My opinion from my land in southern mi:
Young wheat/oats/rye/soybeans great early fall attractant.

corn/soybeans best foodplot from fall through winter. Assuming you plant enough to last.

clover best foodplot year round


----------



## Jeff Sturgis (Mar 28, 2002)

Over 1/2 my plots will be planted in Buck Forage Oats/Rye/Anter Kings clover mix around 8/15 with adequate moisture. The other portion is a combination of existing clover/chicory/brassicas, and will remain that way until next year, at which time it will be killed,tilled, and planted with most likely another grain/clover combo. The portion planted in August of this year will be frost seeded next spring with a clover/brassica mix, resulting in the same planting rotation of each 1/2 of the planting with a resulting life of 2 years.


----------



## WDGibby (Dec 14, 2003)

Got about 3/4 of acrea of corn, two smaller plots with buck wheat, which they are hitting and one plot planted this spring with chicory and clover they have not touched. My buck wheat plots I turn to rye in Sept. But may try winter wheat and oats for a change and see what happens.

Gibby


----------



## Luv2hunteup (Mar 22, 2003)

I did my spring plot maintenance last weekend. It got me thinking that my ideal fall atractant planting date is coming up in about 4 weeks. A very short growing season this year to say the least.

I stopped and bought a 9# bag of Maximum on the way home from work today. I'll be adding that to the mid Michigan branch brassica seed blend that I got directly from Ed. I've got about 2 plus acres that I want to plant with that mix next month. I don't skimp on fertilizer for this planting, triple 19 at 300lbs per acre will give this planting a big boost.

If my May clover frost seeding still shows any soil I'll be broadcasting in some dwarf essex rape to give those plots some variety. It will be fertilized again this year with triple 19 instead of my usual 6-24-24 to give it a fall growth spurt.

I already know I'll be complaining that I did not plant enough brassica. It's much easier than complaining about not seeing any deer. :lol:


----------



## NATTY BUMPO (May 12, 2001)

Luv2,

I've got a hunch that the guys who responded to this thread with their food plot plans.... wont have that problem! :lol:   

Natty B.


----------



## Flintlock (Jun 16, 2004)

I feel like I am way behind for as far South as I am (this plot is on the Ohio river)(that is as close as you'll get Brad lol). Plans are to notill about an acre and a half for my main plot with a quarter acre attractant plot close by. I wanted to have my first application of Round-up on by now but it hasn't happened. This weekend I thought of coming to Grand Rapids, but have chosen to stay and work on the plots instead. If all goes well I want to mow this weekend and get the first app of round-up on July 4 weekend. As for my attractant plot I was thinking Turnups, but my local seed dealer is really talking up winter hardy oats.
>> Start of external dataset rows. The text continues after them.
/-- RESET_COMMAND: false where the state refuses it (R484). -/
def Dev.resetCommand (d : Dev) (f : Fuses) (v strap : Nat) : Dev × Bool :=
  if v = 1 then (d.coldReset f strap 2, true)
  else if v = 2 then (if d.inState [St.ready, St.spare, St.retired, St.faulted] then (d.warmReset 3, true) else (d, false))
  else if d.inState [St.braced, St.stowed, St.standby, St.faulted, St.sealed, St.trimmed] || d.get Ent.lpState == 2 then (d, false)
  else (d.orderlyReset, true)

/-! ### Power-on (R552 steps 1 to 4) -/

/-- The management key that the key store holds (R566). -/
def Dev.restoreKey (d : Dev) (f : Fuses) : Dev :=
  match d.bestKey with
  | none => d
  | some k => match Config.keyUnwrap f.deviceKey k.2.2 with
    | some key => d.put Ent.mgmtKey (leNat (key.take 32))
    | none => d.keeperFault 0x0804 k.1

/-- Values the fuses give entries (R555). -/
def Dev.applyFuses (d : Dev) (f : Fuses) : Dev := (((d.put Ent.bgClass f.bgClass).put Ent.couplingMap f.couplingRepair).put Ent.accSparesLeft f.accSpares).put Ent.feltBgSpares f.bgSpares

/-- VSTBY is good: everything starts anew but the flash, what has left the device, and RESET_N and PERST as they are held. -/
def Dev.powerOn (d : Dev) (f : Fuses) (x : StartF) : Dev :=
  let fresh : Dev := { Dev.reset with
    boot := { BootState.reset with
      strap := x.strap % 256, flash := d.boot.flash, flashAnswers := x.flashAnswers, flashKib := x.flashKib
      flashMode := x.flashMode, flashClock := x.flashClock, refclk := x.refclk }
    tack := { TackState.reset with freeCount := d.tack.freeCount, bridleOut := d.tack.bridleOut, msixSent := d.tack.msixSent }
    resil := { ResilState.reset with hostOut := d.resil.hostOut }
    power := { PowerState.reset with perst := d.power.perst, resetHeld := d.power.resetHeld } }
  let stay (d : Dev) (code : Nat) : Dev :=
    let d := d.keeperFault code 0
    { d with tack := { d.tack with faultNLatched := true } }
  if !x.romOk then stay fresh 0x0901
  else
    let d := (fresh.bootMark 0 true).bootStep 2 true
    if !x.fusesOk then stay d 0x0902
    else
      let d := ((d.applyFuses f).restoreKey f).modBoot fun y => { y with trimmed := true }
      let d := (((d.enterState St.trimmed 0).bootMark 1 true).bootStep 3 true).newSession
      if d.power.resetHeld then d else d.configure f [Ent.session]

/-! ### Rails, the stack, READY (R552 steps 5 to 9, R553, R578) -/

/-- A memory stack trains: ready and zeroed, or failed (R280, R281). -/
def Dev.trainStack (d : Dev) (i : Nat) (failed : Bool) : Dev :=
  let base := if i < 16 then nearBase i else deepBase (i - 16)
  let d := d.zeroRange base 0x1000000000
  if failed then (d.putB Ent.stackStatus i 1 3).fault 0x0320 (Unit.billet (billetOf i)) i else d.putB Ent.stackStatus i 1 1

/-- The device has passed step 4 and has its periphery powered. -/
def Dev.started (d : Dev) : Bool := !d.inState [St.sealed, St.trimmed, St.standby]

/-- PERST is released and Selvage 0's core is on: the endpoint serves BAR0 and BAR4 (R569). -/
def Dev.endpointUp (d : Dev) : Dev :=
  if !d.power.perst && d.getB Ent.domainStatus 64 1 == 1 then d.modPower fun x => { x with endpoint := true } else d

/-- The rail of outside domain k is good: the domain is gated on, its ports train, its stacks train. -/
def Dev.railGood (d : Dev) (k : Nat) (failed : List Nat) : Dev :=
  if k < 56 || 76 ≤ k || !d.started || d.getB Ent.domainStatus k 1 = 1 then d
  else
    let d := (d.putB Ent.domainStatus k 1 1).endpointUp
    if k < 64 then d
    else if k < 68 then d.applyPortEnable
    else
      let b := k - 68
      [2 * b, 2 * b + 1, 16 + b].foldl (fun (d : Dev) i => d.trainStack i (failed.contains i)) d

/-- A rail is not good within RAIL_WAIT_MS: once for each domain (R578). -/
def Dev.railWait (d : Dev) (k : Nat) : Dev :=
  if k < 56 || 76 ≤ k || !d.started || d.getB Ent.domainStatus k 1 = 1 || bitOf d.boot.railLate (k - 56) then d
  else (d.modBoot fun x => { x with railLate := setBit x.railLate (k - 56) true }).keeperFault 0x0906 k

/-- The stack is to be powered up: it is off, no power event, stow or low-power state holds it there, and no
thermal trip or lost hub array keeps it there, nor a retirement from STOWED (R445, R463, R482, R484). -/
def Dev.stackMayStart (d : Dev) : Bool :=
  !d.power.stackUp && d.started && d.devState != St.stowed && !d.pesBit 0 && !d.power.thermTrip && d.get Ent.lpState != 2
    && !(d.devState == St.retired && d.power.saved.isSome)
    && fieldOf (d.getB Ent.couplingMap 22656 1) 7 6 != 3

/-- The stack is powered up where it may be. The first time after a power-on the self-test's failing accumulator rows, panel
and count, are repaired (R86). -/
def Dev.stackPowerUp (d : Dev) (f : TuneF) (failing : List (Nat × Nat)) : Dev :=
  if d.stackMayStart then
    let up := (d.powerUp f).pes 5 false
    if d.power.firstReady then up else (failing.filter fun t => decide (t.1 < 128)).foldl (fun d t => d.accRepair t.1 t.2) up
  else d

/-- READY is entered (R553, R570). -/
def Dev.readyEntry (d : Dev) : Dev :=
  if d.devState = St.configured && d.power.stackUp && d.stacksSettled && d.portsSettled && d.timeLocked then
    let d := ((d.enterState St.ready 0).bootMark 7 true).bootStep 9 true
    let d := d.modTime fun x => { x with everReady := true }
    let d := d.modPower fun x => { x with readyPin := true, firstReady := true }
    if d.getB Ent.stateCmdStatus 0 2 = 0x105 then d.put Ent.stateCmdStatus 0x205 else d
  else d

/-- Ten seconds after CONFIGURED without READY. -/
def Dev.readyLate (d : Dev) : Dev :=
  if d.devState = St.configured && !d.power.late then (d.modPower fun x => { x with late := true }).keeperFault 0x0907 0 else d

/-! ### Pins (R568, R569, R613, R616) -/

/-- RESET_N is recognised: a cold reset starts and holds before step 4. -/
def Dev.resetAssert (d : Dev) (f : Fuses) (strap : Nat) : Dev :=
  (d.modPower fun x => { x with resetHeld := true }).coldReset f strap 1

def Dev.resetRelease (d : Dev) (f : Fuses) : Dev :=
  let d := (d.modPower fun x => { x with resetHeld := false }).modBoot fun x => { x with jtag := if x.jtag = .extest then .bypass else x.jtag }
  if d.devState = St.trimmed then d.configure f [Ent.session] else d

def Dev.perstAssert (d : Dev) : Dev := d.endpointReset.modPower fun x => { x with perst := true, endpoint := false }
def Dev.perstRelease (d : Dev) : Dev := (d.modPower fun x => { x with perst := false }).endpointUp

/-- An instruction at the JTAG port: EXTEST acts while RESET_N is asserted, and what IEEE 1149.1 does not name acts
only with DEBUG_LOCK clear. -/
def Dev.jtagShift (d : Dev) (f : Fuses) (i : JtagI) : Dev :=
  let inForce := match i with
    | .extest => if d.power.resetHeld then JtagI.extest else .bypass
    | .other => if f.debugLock then JtagI.bypass else .other
    | .bypass => .bypass
    | .idcode => .idcode
    | .samplePreload => .samplePreload
  d.modBoot fun x => { x with jtag := inForce }

/-! ### Warm resume (R477–R479) -/

/-- HOLD_QUERY about this device's own hold. -/
def Dev.holdQueryBytes (d : Dev) : List Byte :=
  leBytes 1 4 ++ leBytes 1 0 ++ leBytes 2 d.deviceId ++ leBytes 4 d.power.ownSeq ++ leBytes 8 (d.get Ent.logicalBeat)
    ++ List.replicate 224 0#8

/-- Step 4 of warm resume: the completion log is delivered, then what was held is applied (R475). -/
def Dev.serveHeld (d : Dev) : Dev :=
  let d := d.modPower fun x => { x with serving := true }
  (d.deliverCompletions.applyHeld).modPower fun x => { x with serving := false }

/-- Steps 1 to 5. A step that leaves the device FAULTED ends the resume. A command's stow waits for RESUME too (R532). -/
def Dev.warmResume (d : Dev) (f : TuneF) : Dev :=
  if d.devState != St.stowed || d.power.stowing || d.power.stackUp || d.pesBit 0 || !d.pesBit 1
      || (d.power.commanded && !d.power.resumeGiven) then d
  else
    let d := (d.powerUp f).stacksRest false
    if !d.stowValid then
      (d.modPower fun x => { x with saved := none }).faultEnter 0x0340 Unit.device 0
    else
      let d := (d.stowRestore).put Ent.stowSeq d.tier.stowSeq
      let d := (upTo 8).foldl (fun (d : Dev) b => d.recoveryScan b) d
      let d := d.serveHeld
      if d.devState != St.stowed then d else
      let ids := (((upTo 8).filter d.requiredPort).map d.neighbourId).eraseDups
      if ids.isEmpty then d.resumeDone.releaseHeld
      else
        let d := d.modPower fun x => { x with awaiting := ids }
        ids.foldl (fun (d : Dev) id => d.sendControl id d.holdQueryBytes) d

/-! ### Low-power states (R488) -/

/-- L1: the clocks of the stack stop. -/
def Dev.lpL1 (d : Dev) : Dev := (d.put Ent.lpState 1).modPower fun x => { x with gatedAt := some d.time.clock }

/-- L2: stacks in self-refresh, ports in LPI, the stack off. -/
def Dev.lpL2 (d : Dev) : Dev :=
  let d := ((d.stackOff).stacksRest true).zeroStackCounters
  let d := (d.resetClass 5 []).put Ent.lpState 2
  (upTo 8).foldl (fun (d : Dev) i => if d.portUp i then d.setPortState i PortSt.lpi else d) d

/-- L3: the standby rail alone. -/
def Dev.lpL3 (d : Dev) : Dev :=
  let d := ((d.unitsReset).weaveReset).resetClass 5 []
  let d := (upTo 76).foldl (fun (d : Dev) k => d.putB Ent.domainStatus k 1 0) d
  let d := ((d.put Ent.stackStatus 0).put Ent.portState 0).put Ent.neighbour 0
  let d := (d.enterState St.standby 0).put Ent.lpState 3
  d.endpointReset.modPower fun x => { x with endpoint := false, readyPin := false }

/-- Class-C entries that show the hardware of the present start, which Keeper's shadow does not cover (log 10). -/
def notShadowed : List Nat :=
  [Ent.deviceState, Ent.lpState, Ent.bootStatus, Ent.bootTimes, Ent.keeperVersion, Ent.flashInfo, Ent.domainStatus, Ent.stackStatus,
    Ent.portState, Ent.neighbour, Ent.powerEventStatus, Ent.vbulkNowMv, Ent.bgState]

/-- The shadow: values in force of classes C and W (R490). -/
def Dev.shadow (d : Dev) : Sparse Nat :=
  d.tack.store.filter fun e => (entRetention e.1 == 3 || entRetention e.1 == 4) && !notShadowed.contains e.1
I think that is the way I will go this year.


----------



## DEERSLAYER (Mar 29, 2000)

Flintlock,

What variety of "winter hardy oats" is your seed dealer talking about?


----------



## Guest (Jun 23, 2004)

Just thought I would mention one of my experiences on the value of attractant type food plots and how they can make a differance.

I bought this 80 acre property in Clare County in 1974. The previous owner called it the ranch, when aked why "the ranch" he replied "There are a zillion deer going after the apples when they ripen". Oh really! Strange as it might seem I didn't hunt the zillion deer property till 1990 because I already belonged to a fine hunting club, Mid Forest Lodge in Roscommon County of 18,000 acres. I did farm 30 of the tillable acres.

It turns out the apples were planted by cattle eating apples from the orginal homestead orchard and dropping seeds throughout the pasture area located primarily in the back forty.

From 1991 to 1993 I added another 80 acres, which was located in the back of this orginal 80. This location is along a river that has good farm soil. rolling landscape, with some land too rolly to farm. The area is about 50-50 woods and farming with plenty of drainages, which is ideal.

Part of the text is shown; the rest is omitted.